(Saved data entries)
▼

/-- Major 0x39 (Table 7-6; R347, R348, R350, R351). -/
def major39 (w : Nat) : Option Instr :=
  if bits w 25 24 = 0 ∧ bits w 20 6 = 0 then
    some (.sknot (.ofNat _ (bits w 23 21)) (.ofNat _ (bits w 5 3)) (.ofNat _ (bits w 2 0)))
  else
  if bits w 15 6 = 1 then
    some (.coilset (.ofNat _ (bits w 25 21)) (.ofNat _ (bits w 20 16)) (.ofNat _ (bits w 5 3)) (.ofNat _ (bits w 2 0)))
  else
  if bits w 25 24 = 0 ∧ bits w 15 6 = 8 then
    some (.coilsetNd (.ofNat _ (bits w 23 21)) (.ofNat _ (bits w 20 16)) (.ofNat _ (bits w 5 3)) (.ofNat _ (bits w 2 0)))
  else
  if bits w 15 15 = 0 ∧ bits w 10 0 = 128 then
    some (.spush (.ofNat _ (bits w 25 21)) (.ofNat _ (bits w 20 16)) (decide (bits w 14 14 = 1)) (.ofNat _ (bits w 13 11)))
  else
  if bits w 25 24 = 0 ∧ bits w 15 0 = 192 then
    some (.spushC (.ofNat _ (bits w 23 21)) (.ofNat _ (bits w 20 16)))
  else
  if bits w 15 14 = 0 ∧ bits w 10 0 = 256 then
    some (.spop (.ofNat _ (bits w 25 21)) (.ofNat _ (bits w 20 16)) (.ofNat _ (bits w 13 11)))
  else
  if bits w 25 24 = 0 ∧ bits w 15 14 = 0 ∧ bits w 10 0 = 320 then
    some (.spopC (.ofNat _ (bits w 23 21)) (.ofNat _ (bits w 20 16)) (.ofNat _ (bits w 13 11)))
  else
  if bits w 15 14 = 0 ∧ bits w 10 0 = 384 then
    some (.speek (.ofNat _ (bits w 25 21)) (.ofNat _ (bits w 20 16)) (.ofNat _ (bits w 13 11)))
  else
  if bits w 25 24 = 0 ∧ bits w 15 14 = 0 ∧ bits w 10 0 = 448 then
    some (.speekC (.ofNat _ (bits w 23 21)) (.ofNat _ (bits w 20 16)) (.ofNat _ (bits w 13 11)))
  else
  none

/-- Major 0x3A (Table 7-6; R352). -/
def major3A (w : Nat) : Option Instr :=
  if bits w 10 6 = 0 then
    some (.launch (.ofNat _ (bits w 25 21)) (.ofNat _ (bits w 20 16)) (.ofNat _ (bits w 15 11)) (.ofNat _ (bits w 5 3)) (.ofNat _ (bits w 2 0)))
  else
  none

/-- Major 0x3C (Table 7-6; R374, R375). -/
def major3C (w : Nat) : Option Instr :=
  if bits w 25 16 = 0 then
    some (.trap (.ofNat _ (bits w 15 0)))
  else
  if bits w 25 0 = 65536 then
    some (.sysret)
  else
  if bits w 25 0 = 65537 then
    some (.sysretRe)
  else
  none

/-- Major 0x3D (Table 7-6; R377, R378, R379, R381, R383, R384). -/
def major3D (w : Nat) : Option Instr :=
  if bits w 25 21 = 0 ∧ bits w 15 0 = 0 then
    some (.tlbinv (.ofNat _ (bits w 20 16)))
  else
  if bits w 25 0 = 1 then
    some (.tlbinva)
  else
  if bits w 15 0 = 2 then
    some (.probe (.ofNat _ (bits w 25 21)) (.ofNat _ (bits w 20 16)))
  else
  if bits w 15 0 = 3 then
    some (.wavereq (.ofNat _ (bits w 25 21)) (.ofNat _ (bits w 20 16)))
  else
  if bits w 25 21 = 0 ∧ bits w 10 0 = 4 then
    some (.codecinv (.ofNat _ (bits w 20 16)) (.ofNat _ (bits w 15 11)))
  else
  if bits w 25 21 = 0 ∧ bits w 15 0 = 20 then
    some (.codecinvDesc (.ofNat _ (bits w 20 16)))
  else
  if bits w 15 0 = 5 then
    some (.freeze (.ofNat _ (bits w 25 21)) (.ofNat _ (bits w 20 16)))
  else
  if bits w 15 0 = 21 then
    some (.freezeOff (.ofNat _ (bits w 25 21)) (.ofNat _ (bits w 20 16)))
  else
  if bits w 15 0 = 6 then
    some (.graphctlStat (.ofNat _ (bits w 25 21)) (.ofNat _ (bits w 20 16)))
  else
  if bits w 10 0 = 22 then
    some (.graphctlStall (.ofNat _ (bits w 25 21)) (.ofNat _ (bits w 20 16)) (.ofNat _ (bits w 15 11)))
  else
  if bits w 10 0 = 38 then
    some (.graphctlSlot (.ofNat _ (bits w 25 21)) (.ofNat _ (bits w 20 16)) (.ofNat _ (bits w 15 11)))
  else
  if bits w 15 0 = 54 then
    some (.graphctlTerm (.ofNat _ (bits w 25 21)) (.ofNat _ (bits w 20 16)))
  else
  none

/-- R202, Table 7-6: the major opcode, bits 31:26, chooses the group; a reserved major is no instruction. -/
def candidate (w : Nat) : Option Instr :=
  match w / 2 ^ 26 with
  | 0x00 => major00 w
  | 0x01 => major01 w
  | 0x02 => major02 w
  | 0x03 => major03 w
  | 0x04 => major04 w
  | 0x05 => major05 w
  | 0x06 => major06 w
  | 0x07 => major07 w
  | 0x08 => major08 w
  | 0x09 => major09 w
  | 0x0A => major0A w
  | 0x0B => major0B w
  | 0x0C => major0C w
  | 0x0D => major0D w
  | 0x10 => major10 w
  | 0x11 => major11 w
  | 0x12 => major12 w
  | 0x13 => major13 w
  | 0x14 => major14 w
  | 0x15 => major15 w
  | 0x16 => major16 w
  | 0x18 => major18 w
  | 0x19 => major19 w
  | 0x1A => major1A w
  | 0x1B => major1B w
  | 0x1C => major1C w
  | 0x1D => major1D w
  | 0x1E => major1E w
  | 0x20 => major20 w
  | 0x21 => major21 w
  | 0x22 => major22 w
  | 0x24 => major24 w
  | 0x25 => major25 w
  | 0x26 => major26 w
  | 0x28 => major28 w
  | 0x29 => major29 w
  | 0x2A => major2A w
  | 0x2B => major2B w
  | 0x2C => major2C w
  | 0x30 => major30 w
  | 0x34 => major34 w
  | 0x35 => major35 w
  | 0x36 => major36 w
  | 0x37 => major37 w
  | 0x38 => major38 w
  | 0x39 => major39 w
  | 0x3A => major3A w
  | 0x3C => major3C w
  | 0x3D => major3D w
  | _ => none

end Sys2Proof.Decode

namespace Sys2Proof

/-- R203: the instruction of a 32-bit word, or none where the word is not an instruction. -/
def decodeWord (w : Nat) : Option Instr :=
  match Decode.candidate w with
  | some i => if i.wellFormed then some i else none
  | none => none
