/-- Table 5-4: the reset value of a stall register. -/
def Stall.zero : Stall := { last := 0, which := 0, inwait := 0, outwait := 0 }
/-- Table 4-2: a plane after reset (DESIGN CHOICE, A3). -/
def Plane.reset : Plane := { w := 0, m := 0, desc := 0, fw := false, fm := false }
/-- R162, R163: a context after reset; every frame is zero. -/
def Ctx.reset : Ctx :=
  { graph := none, lctx := 0, loaded := false, loading := false, failed := false, frames := [], discarded := 0,
    latched := none, entered := 0, errVecs := 0, nans := 0, ovfs := 0, inexact := 0, drained := 0, recBuf := [],
    feed := .zero, drain := .zero, sinkBeats := 0, sinkErrs := 0, errSeen := none, marker := 0, drainMark := 0,
    feedFault := false, drainFault := false }
/-- An endpoint as its frame is loaded. -/
def Endpoint.empty : Endpoint :=
  { q := [], coil := [], permits := 0, stamp := 0, rate := 0, beats := 0, errors := 0, spill := false, hi := 0, lo := 0,
    climit := 0, idle := 0, wakeAt := 0, gated := false, stall := .zero, marker := 0, caught := [], spent := 0, refill := false, fault := false, errSeen := none }
/-- A node as its frame is loaded. The round robin of a merge by arrival then starts after input 0 (DESIGN CHOICE, A79). -/
def Node.empty : Node :=
  { held := [], inq := [], next := 0, taken := 0, accepted := [], last := 0, count := 0, path := 0, spill := false,
    climit := 0, fault := false, stall := .zero, marker := 0, seen := [], spent := 0 }
/-- A stream engine with no stream. -/
def Engine.idle : Engine :=
  { scb := 0, opened := false, running := false, opener := 0, lvl := false, pc := 0, i0 := 0, i1 := 0, i2 := 0, i3 := 0,
    idx := none, idxErr := 0, part := [], ready := [], inb := none, inPos := 0, out := none, elem := 0, beatNo := 0, coal := [],
    ownWait := false, ownOwed := false, ending := false, spills := [], held := none, owed := 0, logged := false, beats := 0,
    errors := 0, tlb := [],
    fault := false, stall := .zero, marker := 0, epoch := 0, errSeen := none }
/-- A bank after reset. -/
def Bank.reset : Bank :=
  { row := none, closed := none, owed := 0, busyTill := 0, readyAt := 0, bgSince := none, remap := [] }
/-- R83, R105, R165: a tile after module reset. Every slot of its accumulator store is the zero slot. (DESIGN CHOICE, A3) -/
def Tile.reset : Tile :=
  { sc := .replicate 32 0x3F800000, sfmt := .replicate 32 0, tags := .replicate 64 0, planes := .replicate 4 .reset,
    acc := [], accPoison := [], ctxs := .replicate 4 .reset, eps := [], nodes := [], engines := [], banks := [],
    acts := [], bgActs := [], lastBus := none, ibuf := [], tlb := [], skew := 0, cells := 0, spares := 0,
    retired := false, routerRetired := false, selftest := false, tallies := [], lastSlot := 3 }
/-- A sector no write has touched (DESIGN CHOICE, A3). -/
def Sector.reset : Sector := { tag := 0, cond := .clean }
/-- A home after reset. -/
def Home.reset : Home := { cache := [], descs := [], undo := [] }
/-- Table 16-1: a partition's registers at reset; BANKMAP by its row, HWIN by Table 16-4, the rest DESIGN CHOICE, A5. -/
def Part.reset : Part :=
  { exists_ := false, tvec := 0, hwin := 0, himg := 0, ptroot := 0, codectab := 0, errbase := 0, errsize := 0,
    errhead := 0, errtail := 0, errlost := 0, ctxlist := 0, preprio := 0, prect := 0,
    bankmap := 27 + 28 * 2 ^ 8 + 30 * 2 ^ 16, portmask := 0, qmask := 0, active := 0, incoming := none, sliceAt := 0,
    nextHandle := 0, reserve := none, bypass := [], ages := [], pressure := none, evalAt := 0, evalDue := false }
/-- A graph's fields before anything is known of it. (DESIGN CHOICE, A3) -/
def Graph.blank : Graph :=
  { st := .queued, part := 0, handle := 0, w := 1, h := 1, x := 0, y := 0, nctx := 1, cmap := .replicate 4 0, record := 0,
    queue := 0, ctxi := 0, prio := 0, age := 0, lastWave := 0, openWave := none, deadline := none, cutting := false,
    cutNext := false, frozen := false, freezer := none, frozenAt := 0, hung := false, hang := 0, gen := 0, lapsed := false, rollbacks := 0,
    rowBound := false, cause := 0, tadmit := 0, tend := 0, snap := none, pending := none, minShapes := [], contrib := [], hwin := 0, waiting := none }
/-- A port before its lanes have trained. -/
def Port.reset : Port :=
  { up := false, lane0 := false, lane1 := false, txSeq := 0, rxSeq := 0, replay := [], sent := [], replayed := 0,
    windows := [], errors := 0, egress := [], stream := [], rx := [], dead := [] }
/-- R468: a thermal zone with its default thresholds, before its first sample (DESIGN CHOICE, A7). -/
def Zone.reset : Zone := { warn := 95, clear := 90, trip := 110, temp := 0, valve := 0, warned := false, deadline := none }
/-- R469: the management side with its default deadline. At reset the clocks run and no power-up step has been
taken (DESIGN CHOICE, A7). -/
def Module.reset : Module :=
  { powered := true, verified := false, powerUps := 0, flash := none, update := none, frozen := false, tripped := false,
    stretch := 0, limited := 0, deadlineUs := 200, himgs := [], report := none }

▲

● **PROBLEM DETAILS**:
Take from the entries every line that has the string "with".

● **RESULT FOR THIS TASK**:
  match w / 2 ^ 26 with
  match Decode.candidate w with
/-- A stream engine with no stream. -/
/-- R468: a thermal zone with its default thresholds, before its first sample (DESIGN CHOICE, A7). -/
/-- R469: the management side with its default deadline. At reset the clocks run and no power-up step has been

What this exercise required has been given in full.